# Black blue green algae?



## sketch804 (May 27, 2007)

SO i was wondering if anyone has ever seen BLACK Blue/green Algae??  i found some on my substrate 2x now and i think one reason is because i have a lot of Flourish Black Sand mixed with a little bit of regular sized aquarium rocks and i think it just wasn't turned cleaned with the "wand" thing. but the reason i call it blue green algae is because it grows like it sort of blankets it but it stays low to the substrate.
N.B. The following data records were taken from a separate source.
/-- Only entry 0 of the default table has the high byte 0. -/
theorem eq_zero_of_fcsTableDefault_high {i : Byte} (h : (fcsTableDefault i).extractLsb' 8 8 = 0) : i = 0 := by
  have hall : ∀ i : Byte, (fcsRounds 8 (0#8 ++ i)).extractLsb' 8 8 = 0 → i = 0 := by decide
  exact hall i (by rwa [← fcsTableDefault_eq_fcsRounds])

/-- Two entries with one high byte differ by an entry whose high byte is 0. -/
theorem highBytesDiffer_fcsTableDefault : HighBytesDiffer fcsTableDefault := by
  intro i j heq
  refine BitVec.xor_eq_zero_iff.mp (eq_zero_of_fcsTableDefault_high ?_)
  rw [fcsTableDefault_xor, BitVec.extractLsb'_xor]
  exact BitVec.xor_eq_zero_iff.mpr heq

/-! ### A frame with one byte changed -/

theorem byteAt_set_of_ne {s : Bytes} {i k : Nat} (y : Byte) (h : i ≠ k) : byteAt (s.set i y) k = byteAt s k := by
  rw [byteAt, byteAt, List.getD_eq_getElem?_getD, List.getD_eq_getElem?_getD, List.getElem?_set_ne h]

/-- A change below the stored checksum leaves the stored checksum as it is (40_frame.md R133). -/
theorem storedChecksum_set {f : Bytes} {i : Nat} (y : Byte) (hi : i < f.length - 2) :
    storedChecksum (f.set i y) = storedChecksum f := by
  rw [storedChecksum, storedChecksum, List.length_set, le16, le16, byteAt_set_of_ne y (by omega),
    byteAt_set_of_ne y (by omega)]

theorem coveredBytes_set (f : Bytes) (i : Nat) (y : Byte) : coveredBytes (f.set i y) = (coveredBytes f).set i y := by
  rw [coveredBytes, coveredBytes, List.length_set, List.take_set]

theorem byteAt_coveredBytes {f : Bytes} {i : Nat} (hi : i < f.length - 2) : byteAt (coveredBytes f) i = byteAt f i := by
  simp [byteAt, coveredBytes, List.getElem?_take_of_lt hi]

/-- A changed covered byte fails the checksum check under every table whose entries differ in their high bytes. -/
theorem HighBytesDiffer.checksumOk_set {p : Config.Params} (h : HighBytesDiffer p.fcsTable) {f : Bytes} {i : Nat} {y : Byte}
    (hi : i < f.length - 2) (hy : y ≠ byteAt f i) (hok : checksumOk p f = true) : checksumOk p (f.set i y) = false := by
  have hlen : i < (coveredBytes f).length := by
    rw [coveredBytes, List.length_take]
    omega
  have hne : fcs p.fcsTable ((coveredBytes f).set i y) ≠ fcs p.fcsTable (coveredBytes f) :=
    h.foldl_set_ne hlen (by rwa [byteAt_coveredBytes hi]) 0
  rw [checksumOk, beq_iff_eq] at hok
  rw [checksumOk, storedChecksum_set y hi, coveredBytes_set, hok, beq_eq_false_iff_ne]
  exact hne.symm

/-- Flipping a bit of a byte changes the byte. -/
theorem xor_twoPow_ne {b : Nat} (x : Byte) (hb : b < 8) : x ^^^ BitVec.twoPow 8 b ≠ x := by
  intro h
  have hbit := congrArg (BitVec.getLsbD · b) h
  simp [hb] at hbit

/-! ### The statements -/

/-- Settles O39: the prefix counts the header and the payload, and the checksum is stored over all that stands before it. -/
theorem builtFramePassesItsOwnChecks : Obligations.BuiltFramePassesItsOwnChecks := by
  intro p cid sb ab tl pay hfit
  have hlen : (build p cid sb ab tl pay).length - 4 = builtHeaderLength tl + pay.length := by
    rw [length_build]
    omega
  refine ⟨?_, ?_, ?_⟩
  · have hprefix := lengthPrefix_build p cid sb ab tl pay
    rw [lengthPrefix] at hprefix
    rw [hprefix, BitVec.toNat_ofNat, ← hlen]
    exact Nat.mod_eq_of_lt (by omega)
  · exact eq_of_beq (checksumOk_build p cid sb ab tl pay)
  · rw [sarCode, byteAt_five_build]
So i was just wondering if anyone has ever seen this??? oh and i have seen some on my Java fern wendlove that's attached to the top of my driftwood near the lights..but i cant find any info on this one. i do have a little bit of regular blue green algae i found in my tank last night but it looks normal green. thanks!


----------



## inkslinger (Jan 1, 2005)

http://www.plantedtank.net/forums/algae/20172-excel-treatment-bba-experiences.html
http://www.gpodio.com/h2o2.asp
http://www.theplantedtank.co.uk/algae.htm
http://aquariumalgae.blogspot.com/


----------



## OTPT (Sep 27, 2010)

Yes, one of them is Phormidium.
http://ecan.govt.nz/news-and-notices/news/pages/phormidium-inspections-220110.aspx


----------



## OTPT (Sep 27, 2010)

Double posts.


----------



## sketch804 (May 27, 2007)

hmm thanks alot! and it sux cause i also have alot of green and brown string algae taking over my tank with the BGA..ugh i think I'm bout to just tear up my entire tank and start over because it has become too much to deal with and i dont know how to get rid of it..even after several massive tank changes it has no affect..oh well thanks for the advice!


----------